The Sugar Rum Fairy? A freewheeling, jazzy reimagination of ‘The Nutcracker’
Dorrance Dance will perform their unique tap interpretation of the classical ballet to Duke Ellington’s The Nutcracker Suite on Dec. 14-15 at Cal Performances in Zellerbach Hall.
December 13, 2024
Michelle Dorrance never set out to create a reimagination of The Nutcracker. As founder of the New York City-based Dorrance Dance, the celebrated tap dancer’s work often leans toward the experimental, fusing technology and the roots of tap in dynamic and new contexts. The 1892 classical ballet wasn’t really on her radar.
But there was something in the back of her mind, a different kind of Nutcracker performance she’d seen as a kid with a score she couldn’t shake: Duke Ellington’s The Nutcracker Suite. She was 11 in North Carolina when she first heard it. Arranged by Ellington and Billy Strayhorn, the 31-minute album features jazzy interpretations of the original composition by Tchaikovsky. “It stuck with me ever since,” she said.
Today, more than three decades later, Dorrance and her artistic collaborators have created their own dance interpretation of the holiday classic, to be presented by UC Berkeley’s Cal Performances on Dec. 14-15.

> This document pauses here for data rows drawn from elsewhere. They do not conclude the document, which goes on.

/-- The result of a record that closes without an answer of its own (R114): its attempts, and for a WRITE stored NO when
no attempt can have stored the data, else UNKNOWN. -/
abbrev unfinished (r : Txn) : CloseResult :=
  match r.work with
  | .read _ _ => .read r.attempts none none
  | _ => .write r.attempts (if r.unheard = 0 ∧ r.inFlight = false then .no else .unknown) none

/-- The CLOSED reports of a line-down sweep in its order (R31, R74, R122, R132): the FORGETs of the BOUND entries, the
census, the transactions in queue order; a RELEASE has none of its own. -/
abbrev sweepReports (s : State) (l : Line) : List Report :=
  ((s.boundEntries l).filterMap fun e =>
    e.forgetting.map fun tag => report tag (.closed .done (.forget e.identity .unpowered))) ++
  ((s.line l).census.map fun c => report c.tag (.closed .lineDown (.census c.totals))).toList ++
  (s.line l).queue.filterMap fun r =>
    if r.work = .release then none else some (report r.tag (.closed .lineDown (unfinished r)))

/-- Every report of a list closes an open request of its own. -/
abbrev AllOpen (s : State) (rs : List Report) : Prop :=
  (rs.map (·.tag)).Nodup ∧ ∀ r ∈ rs, ∃ q ∈ s.table, q.tag = r.tag

/-- The table less the requests that some reports close. -/
abbrev tableLess (rs : List Report) (table : List Req) : List Req :=
  table.filter fun q => rs.all (·.tag != q.tag)

/-- Some reports close the last open requests of the table (R155). -/
abbrev Emptied (s : State) (rs : List Report) : Prop := rs ≠ [] ∧ tableLess rs s.table = []

/-- The CLOSED of an open STOP, which follows the CLOSED that empties the table at once (R155). -/
abbrev stopClosed (s : State) (emptied : Prop) [Decidable emptied] : List Report :=
  if emptied then (s.stop.map fun r => report r.tag (.closed .done (.stop r.openCount))).toList else []

/-- The stop record after a claim that empties the table or does not (R155). -/
abbrev stopLeft (s : State) (emptied : Prop) [Decidable emptied] : Option StopRec :=
  if emptied then none else s.stop

/-- The request with a tag stands in the table, `front` before it and `back` behind it. -/
abbrev OpenAt (s : State) (tag : Tag) (front : List Req) (q : Req) (back : List Req) : Prop :=
  s.table = front ++ q :: back ∧ q.tag = tag ∧ (∀ r ∈ front ++ back, r.tag ≠ tag)

/-- The line counters after a window (R135): a silent or garbled one is counted, and so is an answer that carries a
check word other than that of the identity the call was for. -/
abbrev windowCounted (w : WindowClass) (i : Ident) (k : LineCounters) : LineCounters :=
  match w with
  | .silence => { k with silent := k.silent + 1 }
  | .garbled => { k with garbled := k.garbled + 1 }
  | .valid (.ack c) | .valid (.status c _) | .valid (.data c _) | .valid (.refusal c _) =>
    if c = i.setWidth 16 then k else { k with mismatches := k.mismatches + 1 }
  | .valid (.stub _) | .valid (.identity _ _) => k

/-- A window that holds no valid answer with the check word of an identity (R94, R111, R119). -/
abbrev NotItsAnswer (w : WindowClass) (i : Ident) : Prop :=
  (match w with
  | .valid (.ack c) | .valid (.status c _) | .valid (.data c _) | .valid (.refusal c _) =>
    c != i.setWidth 16
  | _ => true) = true

/-- The line counters after a window whose answer carries no check word to compare (R135). -/
abbrev classCounted (w : WindowClass) (k : LineCounters) : LineCounters :=
  match w with
  | .silence => { k with silent := k.silent + 1 }
  | .garbled => { k with garbled := k.garbled + 1 }
  | .valid _ => k

/-- The entries with the one of an identity changed. -/
abbrev withEntry (i : Ident) (f : Entry → Entry) (es : List Entry) : List Entry :=
  es.map fun e => if e.identity = i then f e else e

/-- The records stand by expiry, those of equal expiry in the order in which they entered (R46). -/
abbrev InOrder (now : Clock) (rs : List QuarantineRec) : Prop :=
  rs.Pairwise fun x y => timeLeft now x.expiry < timeLeft now y.expiry ∨
    (timeLeft now x.expiry = timeLeft now y.expiry ∧ x.seq ≤ y.seq)

/-- The CLOSED reports of a purge, in queue order (R115): a RELEASE has none. -/
abbrev lostReports (queue : List Txn) (i : Ident) : List Report :=
  queue.filterMap fun r =>
    if r.target = i ∧ r.work ≠ .release then some (report r.tag (.closed .targetLost (unfinished r)))
    else none

/-- The queue after a purge, in queue order (R115, R121). -/
abbrev purged (queue : List Txn) (i : Ident) : List Txn := queue.filter (·.target != i)

/-- The CLOSED reports of an entry counted out (R29, R115): its purged records and then, if it carries forgetting, its
FORGET. -/
abbrev outReports (queue : List Txn) (e : Entry) : List Report :=
  lostReports queue e.identity ++
    (e.forgetting.map fun tag => report tag (.closed .done (.forget e.identity .wentLost))).toList

/-- The roster after an entry is counted out (R29): it is LOST with its address held, or, forgetting, removed. -/
abbrev countedOut (e : Entry) (a : Address) (es : List Entry) : List Entry :=
  if e.forgetting = none then
    withEntry e.identity (fun x => { x with standing := .lost (some a), misses := 0, pendingTx := 0 }) es
  else es.filter (·.identity != e.identity)

/-- The origin of the record that an entry's address enters quarantine with (R29, R53). -/
abbrev outOrigin (e : Entry) : Option Ident := if e.forgetting = none then some e.identity else none

/-- The NODE_LOST of an entry counted out through misses (R29, R97): none for a forgetting one. -/
abbrev lossOf (e : Entry) (a : Address) (c : LossCause) : List Event :=
  if e.forgetting = none then [.nodeLost e.identity e.line a e.lastSeen c] else []

/-- Events of one tag brought one after another (R164): with unreserved room of 3 or more an event is queued with the
dropped count, which returns to 0; with less it is dropped and counted, saturating. -/
def brought (tag : Tag) : List Event → State → State
  | [], s => s
  | e :: es, s =>
    brought tag es
      (if 3 ≤ s.room then { s with reports := s.reports ++ [report tag (.event s.dropped e)], dropped := 0 }
       else { s with dropped := saturating s.dropped })

/-- The passed-over count of the executor with a queue behind a claim (R124): 0 once nothing is queued. -/
abbrev passedWith (L : LineState) (queue : List Txn) : Nat := if queue = [] then 0 else L.passedT

/-- The CLOSED that an open request's halt claim of a STOP brings at once (R72, R116, R120, R154): a census between slot
operations, a record without an attempt in flight, a FORGET whose RELEASE has had no grant. -/
abbrev stopCloses (s : State) (q : Req) : Option Report :=
  let L := s.line q.line
  match q.kind with
  | .census =>
    L.census.bind fun c =>
      if c.halt = none ∧ L.slotInProgress = false then
        some (report q.tag (.closed .stopped (.census c.totals)))
      else none
  | .readNode | .writeNode =>
    (L.queue.find? (·.tag == q.tag)).bind fun r =>
      if r.inFlight then none else some (report q.tag (.closed .stopped (unfinished r)))
  | .forget =>
    (L.queue.find? (·.tag == q.tag)).bind fun r =>
      if r.attempts = 0 then some (report q.tag (.closed .stopped (.forget r.target .none))) else none
  | .linePower | .stop => none

/-- The table entry of a request that a STOP's halt claim leaves open (R71, R116, R154): HALTING when a line operation
holds it, else as it was. -/
abbrev stopMarks (s : State) (q : Req) : Req :=
  let L := s.line q.line
  match q.kind with
  | .census => if L.census.any (·.halt.isNone) then { q with state := .halting } else q
  | .readNode | .writeNode => { q with state := .halting }
  | _ => q

/-- A record that a STOP takes out of its queue (R116, R120, R154). -/
abbrev stopTakes (r : Txn) : Bool := if r.work = .release then r.attempts == 0 else !r.inFlight

/-- A line after the halt claims of a STOP (R71, R116, R120, R154): a record in flight and a census in a slot operation
take the mark STOP unless they have one. -/
abbrev stopLine (L : LineState) : LineState :=
  let queue := (L.queue.filter (!stopTakes ·)).map fun r =>
    if r.work = .release then r else { r with halt := some (r.halt.getD .stop) }
  let census := L.census.bind fun c =>
    if c.halt.isSome then some c
    else if L.slotInProgress then some { c with halt := some .stop } else none
  { L with
    queue := queue, census := census, passedT := passedWith L queue
    passedC := if census = none then 0 else L.passedC }

/-- The roster after the halt claims of a STOP (R33, R36, R154): a FORGET that closes leaves its entry not forgetting, and
pending falls by the records that leave the queues. -/
abbrev stopRoster (s : State) : List Entry :=
  let out := ((s.line .A).queue ++ (s.line .B).queue).filter stopTakes
  s.roster.map fun e => { e with
    forgetting := if out.any (fun r => r.work == .release && r.target == e.identity) then none
      else e.forgetting
    pendingTx := e.pendingTx - out.countP (·.target == e.identity) }

/-- The record an address enters quarantine with (R47). -/
abbrev quarantined (s : State) (l : Line) (a lease : Nat) (origin : Option Ident) : QuarantineRec :=
  { address := a, hold := lease + s.params.quarantineMargin,
    expiry := s.clock + BitVec.ofNat 32 (lease + s.params.quarantineMargin), origin := origin,
    seq := (s.line l).nextSeq }

/-- A list of records with one more, an ordered list staying in order (R46, R47). -/
abbrev OneMore (now : Clock) (r : QuarantineRec) (old new : List QuarantineRec) : Prop :=
  new.Perm (r :: old) ∧ ((∀ x ∈ old, x.seq ≤ r.seq) → InOrder now old → InOrder now new)

/-- The quarantine of a line with the records of some entries that are counted out together, in roster order (R30, R47):
the records that stood stay, and an ordered list stays in order. -/
abbrev WithCountedOut (s : State) (l : Line) (out : List Entry) (new : List QuarantineRec) : Prop :=
  let old := (s.line l).quarantine
  let more := (out.filter (·.line == l)).zipIdx.filterMap fun p =>
    match p.1.standing with
    | .bound a lease =>
      some { quarantined s l a lease (outOrigin p.1) with seq := (s.line l).nextSeq + p.2 }
    | _ => none
  new.Perm (more ++ old) ∧
    ((∀ x ∈ old, x.seq ≤ (s.line l).nextSeq) → InOrder s.clock old → InOrder s.clock new)

/-- A fresh poll cycle over the entries of a roster that are BOUND on the line, in roster order (R92). -/
abbrev cycleFrom (l : Line) (now : Clock) (period : Nat) (roster : List Entry) : PollCycle :=
  let members := (roster.filter fun e => e.line == l && e.standing.isBound).map (·.serial)
  { running := decide (members ≠ []), start := now, period := period,
    nextDue := now + BitVec.ofNat 32 period, members := members, remaining := members, late := false }

/-- No remaining member of a cycle is BOUND on the line in a roster (R98). -/
abbrev NoneLeft (s : State) (l : Line) (roster : List Entry) (c : PollCycle) : Prop :=
  ∀ k ∈ c.remaining, ({ s with roster := roster } : State).memberBound l k = false

/-- A line after a claim that leaves this roster (R98): a RUNNING cycle with no poll in progress and no remaining member
BOUND finishes; it waits for its due time or, late, counts an overrun and the next cycle starts at once. -/
abbrev cycleAfter (s : State) (l : Line) (roster : List Entry) (L : LineState) : LineState :=
  match L.poll with
  | some c =>
    if c.running = true ∧ L.pollInProgress = false ∧ NoneLeft s l roster c then
      { L with
        passedP := 0
        poll := some (if c.late = true then cycleFrom l s.clock s.params.pollPeriod roster
          else { c with running := false, remaining := [] })
        counters := if c.late = true then { L.counters with overruns := L.counters.overruns + 1 }
          else L.counters }
    else L
  | none => L

/-- The event of a find with its round number and slot index (R79). -/
abbrev findReport (v : FindEvent) (round slot : Nat) : Event :=
  match v with
  | .nodeFound i l a m => .nodeFound i l a m round slot false
  | .nodeReturned i l a r => .nodeReturned i l a r round slot
  | .nodeMoved i o n a r => .nodeMoved i o n a r round slot
  | .identityClash i f b a => .identityClash i f b a round slot
  | .rosterFull i l => .rosterFull i l round slot
  | .noAddress i l => .noAddress i l round slot

/-- A context with one more spoiled slot (R62). -/
abbrev slotSpoiled (c : Census) : Census :=
  { c with spoiledSlots := c.spoiledSlots + 1, totals := { c.totals with spoiled := c.totals.spoiled + 1 } }

/-- A context with one more bound node, the total of the find's event one more (R64). -/
abbrev slotBound (v : FindEvent) (c : Census) : Census :=
  { c with
    boundNodes := c.boundNodes + 1
    totals := match v with
      | .nodeFound _ _ _ _ => { c.totals with boundNew := c.totals.boundNew + 1 }
      | .nodeReturned _ _ _ _ => { c.totals with returned := c.totals.returned + 1 }
      | .nodeMoved _ _ _ _ _ => { c.totals with moved := c.totals.moved + 1 }
      | _ => c.totals }

/-- A context with one more unconfirmed BIND (R64). -/
abbrev slotUnconfirmed (c : Census) : Census :=
  { c with totals := { c.totals with bindUnconfirmed := c.totals.bindUnconfirmed + 1 } }

/-- A context with the total of a HUSH's reason one more (R65): none for FORGOTTEN. -/
abbrev slotHushed (r : HushReason) (c : Census) : Census :=
  { c with
    totals := match r with
      | .clash => { c.totals with clashes := c.totals.clashes + 1 }
      | .rosterFull => { c.totals with rosterFull := c.totals.rosterFull + 1 }
      | .noAddress => { c.totals with noAddress := c.totals.noAddress + 1 }
      | .forgotten => c.totals }

/-- The exponent that follows a round (R68, R69), brought into 0..12 and not into the limits (R67). -/
abbrev exponentAfter (c : Census) : Nat :=
  let slots := 2 ^ c.exponent
  let collided := c.collidedSlots + c.spoiledSlots
  match c.policy with
  | .fixed => c.exponent
  | .adaptive =>
    if 4 * collided > slots then min 12 (c.exponent + 1)
    else if collided = 0 ∧ 4 * c.emptySlots ≥ 3 * slots then c.exponent - 1
    else c.exponent

/-- The next state when the census of a line closes at the end of a slot operation (R74, R75): its CLOSED carries the
totals, `rest` is the table less its request, and an open STOP closes behind its last request. -/
abbrev censusCloses (u : State) (l : Line) (c : Census) (o : CloseOutcome) (rest : List Req) : State :=
  ({ u with
    table := rest
    stop := stopLeft u (rest = [])
    reports := u.reports ++ [report c.tag (.closed o (.census c.totals))] ++ stopClosed u (rest = []) } :
    State).setLine l { u.line l with op := none, census := none }

/-- The outcome a halt mark gives (R75). -/
abbrev haltOutcome (m : Halt) : CloseOutcome := match m with | .cancel => .cancelled | .stop => .stopped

Dorrance said Ellington’s Nutcracker Suite, released in 1960, inspires a freedom of expression. “The score is just incredible,” she said “It’s so layered. It’s so innovative. I love what Ellington and Strayhorn do with tempo, with phrasing, with orchestration, with feel, with deep character work and percussive compositional work throughout.”
The dancers in Dorrance Dance’s Nutcracker Suite play characters that were inspired by the original ballet, but which take on lives of their own. There’s the Sugar Rum Fairy and the Rat King. Clara is an outcast, and her dressmaker, Godfather Drosselmeier, is losing his grip on his magic. “That’s, in part, why some of the madness of the Christmas party ensues,” said Dorrance.
For Dorrance, the opportunity to tell a story through the legacy of Black American artistic forms to a score that represents two of the greatest jazz composers in history was an honor.
“The Nutcracker reaches a huge, really wide audience, and brings together a number of different folks across cultural interests and demographics into a space together,” she said. “This is really important to us right now — to give young people a glimpse of what we can imagine American culture can look like, that it can be more inclusive and joyful and uplifting.”